I was judged because I write romance books. I have had several mothers pull t heir children out of a group that I help head at school which they wear certain uniforms and do activities after school (I can't name the name of the group because the council had called me and said I couldn't put it anywhere on my resume/work because I write romance books) because I write romance and sometimes romatic scenes. I have been told that God will judge me at the gates, equivilated to a street walker and my daughter has been affected since she isn't invited to parties because of me. This is a religious school---is that religious behavior? Do they have a right to judge?
Stacey,
I am SO sorry. That is disgusting behavior. I'll bet more than half of them READ romance novels! Unfortunately this type of thing happens a lot. I had a parent pull thier child from my uniform wearing group meeting club because I don't claim any ONE religion for myself. I am a student of many. The funny thing is that we were earning a patch on dealing with prejudice at the time! That lesson was well learned. My daughter was affected too, and to this day some four years later, still is. But at least she stands up for what she believes in, or doesn't believe in! Hang in there. You are doing what you love doing, right? That lesson is more important than any others.
No, they do not have a right to judge you. How very unfortunate for you and your daughter, but what an incredible teaching moment for you. Your daughter will be well served by your decision to stand up for yourself.
Thank you Liz and Heather for your words of encouragement and wisdom. I was amazed when the council called me and told me that I couldn't put what I volunteered for on my bio or any link to my books. My question is what profession can list it as an accomplishment...just 'proper' jobs? I am trying to decide if I want to help lead this group this year or not. I love working with the girls, but the group keeps getting smaller and smaller because of the 'job' that I do with my writing. Is it fair to the girls to be punished for what I do away from the school? However, in their defense...I do write some spicy romance on occasion.
I don't know about this being legal or not. I would go up a level in council, go to national, and see what the exact protocol is supposed to be. I can't recall anything about being told not to list my position in any case. Did they tell you this writing? Show you where it is in a rule book? It sounds to me like one person's opinion about your job, and that is NOT okay. That is discrimination. You shouldn't feel you have to choose; shouldn't feel you have to hide your job.

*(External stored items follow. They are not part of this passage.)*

-- ==== Sys2Proof/Machine/Sensors.lean ====
section
/-! DEFINITION. The sensor scanner (Chapter 8): conversions, grading, the first-fault latch and SENSOR_FAULT, and the
hand-on of each entry to its reader: fan flow and loop, damper positions, stalls, the overheat latch, the supply
monitor. -/

namespace Sys2Proof.Machine

open Sys2Proof

/-- The outcome of one read (R152 to R155). -/
inductive ReadResult where
  | good (v : Reading)
  | failed (k : FailKind)
deriving DecidableEq, Repr

/-- A code of the ADC converted on a channel (R152). -/
def convert (c : ChannelCfg) (code : Code) : ReadResult :=
  let x := code.toNat
  if x ≤ 20 then .failed .openCircuit
  else if 4075 ≤ x then .failed .short
  else
    let v : Int := c.low + (c.high - c.low) * x / 4095
    if c.pMin ≤ v ∧ v ≤ c.pMax then .good (.num v) else .failed .implausible

/-- A code of the overheat input's supervised loop (R152). -/
def convertOverheat (code : Code) : ReadResult :=
  let x := code.toNat
  if x ≤ 20 then .failed .openCircuit
  else if 4075 ≤ x then .failed .short
  else if 800 ≤ x ∧ x ≤ 1600 then .good (.contact false)
  else if 2400 ≤ x ∧ x ≤ 3200 then .good (.contact true)
  else .failed .implausible

/-- A tach count (R152). -/
def convertTach (c : ChannelCfg) (n : Nat) : ReadResult :=
  if c.pMax < (n : Int) then .failed .implausible else .good (.num n)

/-- The five bytes of a duct sensor (R153, R154, R186). -/
def convertDuct (b1 b2 b3 b4 b5 : Byte) : ReadResult :=
  if b1 + b2 + b3 + b4 + b5 ≠ 0 then .failed .check
  else
    let rh := nat16 b1 b2
    let t := readInt16 b3 b4
    if rh ≤ 1000 ∧ (-400 : Int) ≤ t ∧ t ≤ 850 then .good (.duct rh t) else .failed .implausible

/-- An entry after a read of its fitted channel (R157). -/
def Entry.read (r : ReadResult) (e : Entry) : Entry :=
  match r with
  | .good v => ⟨some v, .good, 0, none, some 0⟩
  | .failed k =>
    let n := min 255 (e.failures + 1)
    { e with
      failures := n, lastKind := some k
      quality := if e.quality = .fault ∨ 3 ≤ n then .fault else .held }

/-- A second gone for an entry's seconds since good (R156). -/
def Entry.older (e : Entry) : Entry := { e with seconds := e.seconds.map fun n => min 65535 (n + 1) }

/-- All 27 channels in the order of R148. -/
def Channel.all : List Channel :=
  Side.all.map .cone ++ Side.all.map .plenum ++ Dw.all.flatMap (fun k => Side.all.map (.position k)) ++
    Side.all.map .tach ++ [.tOda, .tSup, .tEta, .hxDp, .tEha] ++ Side.all.map .filterDp ++
    [.supplyVoltage, .overheat] ++ Dw.all.map .duct

/-- A channel's number, 1 to 27 in the order of R148 (R186). -/
def channelNum : Channel → Nat
  | .cone i => 1 + sideCode i
  | .plenum i => 3 + sideCode i
  | .position k i => 3 + 2 * k.num + sideCode i
  | .tach i => 13 + sideCode i
  | .tOda => 15
  | .tSup => 16
  | .tEta => 17
  | .hxDp => 18
  | .tEha => 19
  | .filterDp i => 20 + sideCode i
  | .supplyVoltage => 22
  | .overheat => 23
  | .duct k => 23 + k.num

That is not cool.
I checked; it is not legal for them to forbid you to describe your volunteer work on a reume/bio/other description of services. You have every legal right to put what you want on your stuff. If you feel uncomfortable about it, list them as religious organization. If someone wants to know the specific name, tell them. You are not violating them in anyway. It is you that is being violated. Remember, you have rights and you are not trying to cause undue financial burdens for them. It sounds like it could wind up being the other way around.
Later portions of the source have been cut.